Work to be completed:
The output should be all lines of the entries below in which the word "lean" occurs.

Provided information:
-- ==== Sys2Proof/Laws/KeepsBlocks.lean ====
section
/-! SUPPORT. What each operation and meaning of the kneader, the lines, the engines and the twin block keeps: one lemma per definition. -/

namespace Sys2Proof.Machine

variable {b : Bool} {s0 : State}

/-! Machine/Kneader.lean. -/

theorem State.withKneader_keeps {s : State} {c : Line} {f : Kneader → Kneader} (hs : Keeps b s0 s) :
    Keeps b s0 (State.withKneader s c f) := by
  unfold State.withKneader
  split
  · exact Keeps.congr hs rfl rfl rfl rfl (fun _ => rfl)
  · exact Keeps.congr hs rfl rfl rfl rfl (fun _ => rfl)

theorem State.countRaise_keeps {s : State} {r : Reg} {p : Page} {a3 : ℕ} (hs : Keeps b s0 s) :
    Keeps b s0 (State.countRaise s r p a3) := by
  unfold State.countRaise
  refine State.raise_keeps ?_
  refine State.count_keeps ?_
  exact hs

theorem State.lostFar_keeps {s : State} {c : Line} (hs : Keeps b s0 s) :
    Keeps b s0 (State.lostFar s c) := by
  unfold State.lostFar
  refine State.setFlag_keeps ?_
  refine State.countRaise_keeps ?_
  exact hs

theorem State.lostBad_keeps {s : State} {c : Line} (hs : Keeps b s0 s) :
    Keeps b s0 (State.lostBad s c) := by
  unfold State.lostBad
  refine State.countRaise_keeps ?_
  exact hs

theorem State.keepFetched_keeps {s : State} {m : Line} {e : ℕ} (hs : Keeps b s0 s) :
    Keeps b s0 (State.keepFetched s m e) := by
  unfold State.keepFetched
  extract_lets -merge -underBinder x0 x1
  try clear_value x0
  try clear_value x1
  refine State.each_keeps ?_ ?_
  · exact hs
  · intro _ _ h2
    refine State.withKneader_keeps ?_
    exact h2

theorem State.writeTable_keeps {s : State} {c : Line} {a : ℕ} {bytes : List Byte} (hs : Keeps b s0 s) :
    Keeps b s0 (State.writeTable s c a bytes) := by
  unfold State.writeTable
  extract_lets -merge -underBinder x0
  have h1 : ∀ (y0 : State) (y1 : Line), Keeps b s0 y0 → Keeps b s0 (x0 y0 y1) := by
    intro _ _ h2
    refine State.withKneader_keeps ?_
    refine State.setBytes_keeps ?_
    refine State.keepFetched_keeps ?_
    exact h2
  clear_value x0
  refine Keeps.ite ?_ ?_
  · refine h1 _ _ ?_
    exact hs
  · refine Keeps.ite ?_ ?_
    · refine State.count_keeps ?_
      exact hs
    · refine h1 _ _ ?_
      refine h1 _ _ ?_
      exact hs

theorem State.showFlight_keeps {s : State} {c : Line} (hs : Keeps b s0 s) :
    Keeps b s0 (State.showFlight s c) := by
  unfold State.showFlight
  extract_lets -merge -underBinder x0
  try clear_value x0
  refine State.update_keeps ?_
  refine State.set_keeps ?_
  exact hs

theorem State.noteDrop_keeps {s : State} {c : Line} {job : ℕ} {why : ℕ} (hs : Keeps b s0 s) :
    Keeps b s0 (State.noteDrop s c job why) := by
  unfold State.noteDrop
  refine State.set_keeps ?_
  refine State.set_keeps ?_
  exact hs

theorem State.enqueueJob_keeps {s : State} {c : Line} {job : ℕ} {h : JobHead} {again : Option (BitVec 64)} (hs : Keeps b s0 s) :
    Keeps b s0 (State.enqueueJob s c job h again) := by
  unfold State.enqueueJob
  refine Keeps.ite ?_ ?_
  · refine State.noteDrop_keeps ?_
    refine State.countRaise_keeps ?_
    exact hs
  · extract_lets -merge -underBinder x0 x1
    try clear_value x1
    have h2 : Keeps b s0 x0 := by
      refine State.when_keeps ?_ ?_
      · exact hs
      · intro _ h3
        refine State.count_keeps ?_
        exact h3
    clear_value x0
    refine State.showFlight_keeps ?_
    refine State.withKneader_keeps ?_
    exact h2

theorem State.triggerJob_keeps {s : State} {c : Line} {kind : ℕ} {job : ℕ} (hs : Keeps b s0 s) :
    Keeps b s0 (State.triggerJob s c kind job) := by
  unfold State.triggerJob
  refine Keeps.ite ?_ ?_
  · exact hs
  · split
    · refine State.lostFar_keeps ?_
      exact hs
    · refine State.lostBad_keeps ?_
      exact hs
    · extract_lets -merge -underBinder x0 x1 x2 x3 x4
      try clear_value x0
      try clear_value x1
      try clear_value x2
      try clear_value x3
      try clear_value x4
      refine Keeps.ite ?_ ?_
      · exact hs
      · refine Keeps.ite ?_ ?_
        · refine State.enqueueJob_keeps ?_
          exact hs
        · refine Keeps.ite ?_ ?_
          · refine State.lostFar_keeps ?_
            exact hs
          · refine Keeps.ite ?_ ?_
            · refine State.lostBad_keeps ?_
              exact hs
            · refine Keeps.ite ?_ ?_
              · refine State.enqueueJob_keeps ?_
                exact hs
              · refine State.set_keeps ?_
                refine State.set_keeps ?_
                refine State.countRaise_keeps ?_
                exact hs

theorem State.triggerAll_keeps {s : State} {c : Line} {kind : ℕ} {p : JobHead → Bool} (hs : Keeps b s0 s) :
    Keeps b s0 (State.triggerAll s c kind p) := by
  unfold State.triggerAll
  refine State.each_keeps ?_ ?_
  · exact hs
  · intro _ _ h0
    refine State.triggerJob_keeps ?_
    exact h0

theorem State.fireSlotJob_keeps {s : State} {c : Line} {job : ℕ} (hs : Keeps b s0 s) :
    Keeps b s0 (State.fireSlotJob s c job) := by
  unfold State.fireSlotJob
  refine Keeps.ite ?_ ?_
  · exact hs
  · refine State.triggerJob_keeps ?_
    refine State.withKneader_keeps ?_
    exact hs

theorem State.slotEvents_keeps {s : State} {slots : List ℕ} (hs : Keeps b s0 s) :
    Keeps b s0 (State.slotEvents s slots) := by
  unfold State.slotEvents
  refine Keeps.ite ?_ ?_
  · exact hs
  · refine State.each_keeps ?_ ?_
    · exact hs
    · intro _ _ h0
      refine State.each_keeps ?_ ?_
      · exact h0
      · intro _ _ h1
        split
        · refine Keeps.ite ?_ ?_
          · refine State.fireSlotJob_keeps ?_
            exact h1
          · exact h1
        · exact h1

theorem State.returnTriggers_keeps {s : State} (hs : Keeps b s0 s) :
    Keeps b s0 (State.returnTriggers s) := by
  unfold State.returnTriggers
  refine State.each_keeps ?_ ?_
  · exact hs
  · intro _ _ h0
    refine State.each_keeps ?_ ?_
    · exact h0
    · intro _ _ h1
      refine Keeps.ite ?_ ?_
      · refine State.triggerJob_keeps ?_
        exact h1
      · refine State.fireSlotJob_keeps ?_
        exact h1

theorem State.rxTriggers_keeps {s : State} {space : ℕ} {id : ℕ} (hs : Keeps b s0 s) :
    Keeps b s0 (State.rxTriggers s space id) := by
  unfold State.rxTriggers
  refine State.each_keeps ?_ ?_
  · exact hs
  · intro _ _ h0
    refine State.triggerAll_keeps ?_
    exact h0

theorem execKick_keeps {c : Line} {job : BitVec 15} {s : State} (hs : Keeps b s0 s) :
    KeepsOut b s0 (execKick c job s) := by
  unfold execKick
  refine Keeps.mk_out ?_
  refine State.each_keeps ?_ ?_
  · exact hs
  · intro _ _ h0
    refine State.triggerJob_keeps ?_
    exact h0

theorem State.endRun_keeps {s : State} {c : Line} {r : JobRun} (hs : Keeps b s0 s) :
    Keeps b s0 (State.endRun s c r) := by
  unfold State.endRun
  refine State.showFlight_keeps ?_
  refine State.withKneader_keeps ?_
  exact hs

theorem State.startJob_keeps {s : State} {c : Line} (hs : Keeps b s0 s) :
    Keeps b s0 (State.startJob s c) := by
  unfold State.startJob
  split
  · split
    · exact hs
    · extract_lets -merge -underBinder x0
      have h1 : Keeps b s0 x0 := by
        refine State.withKneader_keeps ?_
        exact hs
      clear_value x0
      split
      · refine State.endRun_keeps ?_
        refine State.lostFar_keeps ?_
        exact h1
      · refine State.endRun_keeps ?_
        refine State.lostBad_keeps ?_
        exact h1
      · extract_lets -merge -underBinder x2 x3 x4 x5 x6 x7
        try clear_value x2
        try clear_value x3
        try clear_value x4
        try clear_value x5
        have h8 : Keeps b s0 x6 := by
          refine State.when_keeps ?_ ?_
          · exact h1
          · intro _ h9
            refine State.count_keeps ?_
            exact h9
        clear_value x6
        have h10 : Keeps b s0 x7 := by
          refine State.when_keeps ?_ ?_
          · exact h8
          · intro _ h11
            refine State.count_keeps ?_
            exact h11
        clear_value x7
        refine State.withKneader_keeps ?_
        exact h10
  · exact hs

theorem execJobStart_keeps {c : Line} {s : State} (hs : Keeps b s0 s) :
    KeepsOut b s0 (execJobStart c s) := by
  unfold execJobStart
  refine Keeps.mk_out ?_
  refine Keeps.ite ?_ ?_
  · refine State.startJob_keeps ?_
    exact hs
  · exact hs

theorem State.substitute_keeps {s : State} {c : Line} {x : SignalEntry} (hs : Keeps b s0 s) :
    KeepsFst b s0 (State.substitute s c x) := by
  unfold State.substitute
  extract_lets -merge -underBinder x0
  have h1 : Keeps b s0 x0 := by
    refine State.count_keeps ?_
    exact hs
  clear_value x0
  split
  · refine Keeps.mk_fst ?_
    exact h1
  · refine Keeps.mk_fst ?_
    exact h1
  · refine Keeps.mk_fst ?_
    exact h1

theorem State.convertOne_keeps {s : State} {c : Line} {usable : Bool} {src : List Byte} {x : SignalEntry} (hs : Keeps b s0 s) :
    KeepsFst b s0 (State.convertOne s c usable src x) := by
  unfold State.convertOne
  extract_lets -merge -underBinder x0 x1
  have h2 : Keeps b s0 x1 := by
    refine State.when_keeps ?_ ?_
    · exact hs
    · intro _ h3
      refine State.countRaise_keeps ?_
      exact h3
  clear_value x1
  refine Keeps.ite_fst ?_ ?_
  · refine State.substitute_keeps ?_
    exact h2
  · split
    · refine Keeps.mk_fst ?_
      refine State.when_keeps ?_ ?_
      · exact h2
      · intro _ h4
        refine State.count_keeps ?_
        exact h4
    · refine State.substitute_keeps ?_
      refine State.count_keeps ?_
      exact h2
    · split
      · have h5 := Keeps.of_snd (b := b) (s := s0) ‹_ = (_, _)› (by
            refine State.draw_keeps ?_
            exact h2
          )
        refine Keeps.mk_fst ?_
        exact h5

Written response:
-- ==== Sys2Proof/Laws/KeepsBlocks.lean ====
/-! Machine/Kneader.lean. -/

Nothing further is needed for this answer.